China might want a different resource policy, Harrison said.
And as alluded to by NASA Administrator Nelson, China’s moon activities would become a concern if the country gets to the South Pole and prevents other nations from mining the frozen water that’s believed to be in the moon’s shadowy craters. Water can be split into hydrogen and oxygen and then turned into liquid hydrogen and liquid oxygen for rocket propellant. It could be cheaper to make propellant required for return trips home than to carry it to the moon from Earth.
But the moon is large, Dreier said, and there should be enough space for both countries at the South Pole.
“The symbolism, I think, is what’s at stake rather than any direct conflict at the moon,” he said.
Liftoff
But first, NASA must get its moon rocket off the ground.
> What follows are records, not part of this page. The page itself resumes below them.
-- ==== Sys2Proof/Machine/Sig.lean ====
section
/-! DEFINITION. ECDSA P-384 verification (16_boot_firmware.md R517, which names FIPS 186-5). PRESUMED: the constants of the curve are
those of that standard. -/

namespace Sys2Proof.Machine

namespace P384

/-- The field prime. -/
def p : Nat := 2 ^ 384 - 2 ^ 128 - 2 ^ 96 + 2 ^ 32 - 1
/-- The order of the group. -/
def n : Nat := 0xFFFFFFFFFFFFFFFFFFFFFFFFFFFFFFFFFFFFFFFFFFFFFFFFC7634D81F4372DDF581A0DB248B0A77AECEC196ACCC52973
/-- The coefficient b. -/
def b : Nat := 0xB3312FA7E23EE7E4988E056BE3F82D19181D9C6EFE8141120314088F5013875AC656398D8A2ED19D2A85C8EDD3EC2AEF
/-- The generator. -/
def gx : Nat := 0xAA87CA22BE8B05378EB1C71EF320AD746E1D3B628BA79B9859F741E082542A385502F25DBF55296C3A545E3872760AB7
def gy : Nat := 0x3617DE4A96262C6F5D9E98BF9292DC29F8F41DBD289A147CE9DA3113B5F0B8C00A60B1CE1D7E819D7A431D7C90EA0E5F

/-- x to the e modulo m, e below 2^k. -/
def powMod (m : Nat) : Nat → Nat → Nat → Nat
  | 0, _, _ => 1 % m
  | k + 1, x, e =>
    let h := powMod m k (x * x % m) (e / 2)
    if e % 2 = 1 then x * h % m else h

/-- The inverse modulo a prime. -/
def inv (m x : Nat) : Nat := powMod m 384 (x % m) (m - 2)

/-- A point of the curve; none the point at infinity. -/
abbrev Pt := Option (Nat × Nat)

/-- Difference modulo p. -/
def sub (x y : Nat) : Nat := (x + p - y % p) % p

/-- The third point of a line with slope `l`. -/
def third (l x1 y1 x2 : Nat) : Pt :=
  let x := sub (sub (l * l) x1) x2
  some (x, sub (l * sub x1 x) y1)

/-- Sum of two points. -/
def add (a c : Pt) : Pt :=
  match a, c with
  | none, q => q
  | q, none => q
  | some (x1, y1), some (x2, y2) =>
    if x1 = x2 then
      if (y1 + y2) % p = 0 then none
      else third (sub (3 * x1 * x1) 3 * inv p (2 * y1) % p) x1 y1 x2
    else third (sub y2 y1 * inv p (sub x2 x1) % p) x1 y1 x2

/-- A multiple of a point, the factor below 2^k. -/
def mul : Nat → Nat → Pt → Pt
  | 0, _, _ => none
  | k + 1, e, q =>
    let h := mul k (e / 2) (add q q)
    if e % 2 = 1 then add q h else h

/-- A point in uncompressed form on the curve. -/
def point (bs : List Byte) : Pt :=
  let x := Sha.beNat ((bs.drop 1).take 48)
  let y := Sha.beNat ((bs.drop 49).take 48)
  if bs.length = 97 ∧ bs.head? = some 4 ∧ x < p ∧ y < p ∧ y * y % p = (x * x * x + (p - 3) * x + b) % p then some (x, y) else none

/-- The signature (r, s) verifies for a hash. -/
def verifies (key hash sig : List Byte) : Bool :=
  let r := Sha.beNat (sig.take 48)
  let s := Sha.beNat ((sig.drop 48).take 48)
  match point key with
  | none => false
  | some q =>
    if r = 0 ∨ n ≤ r ∨ s = 0 ∨ n ≤ s then false
    else
      let w := inv n s
      let e := Sha.beNat hash
      match add (mul 384 (e * w % n) (some (gx, gy))) (mul 384 (r * w % n) (some q)) with
      | none => false
      | some (x, _) => x % n == r

end P384

end Sys2Proof.Machine
end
And that effort has been stymied in recent months.
The first launch attempt on Aug. 29 was scrubbed because NASA was uncertain that one of its rocket engines was at the proper temperature to handle super-cold propellant. Liquid oxygen is kept at minus 297 degrees Fahrenheit and liquid hydrogen is kept at minus 423 degrees Fahrenheit. Hydrogen leaks were also an issue.
The Sept. 3 launch attempt was scrubbed due to a liquid hydrogen leak.
When Artemis I does finally launch, the Space Launch System will become the world’s most powerful rocket. And the Orion spacecraft’s 40,000-mile voyage beyond the moon will be the farthest any spacecraft built for humans has flown.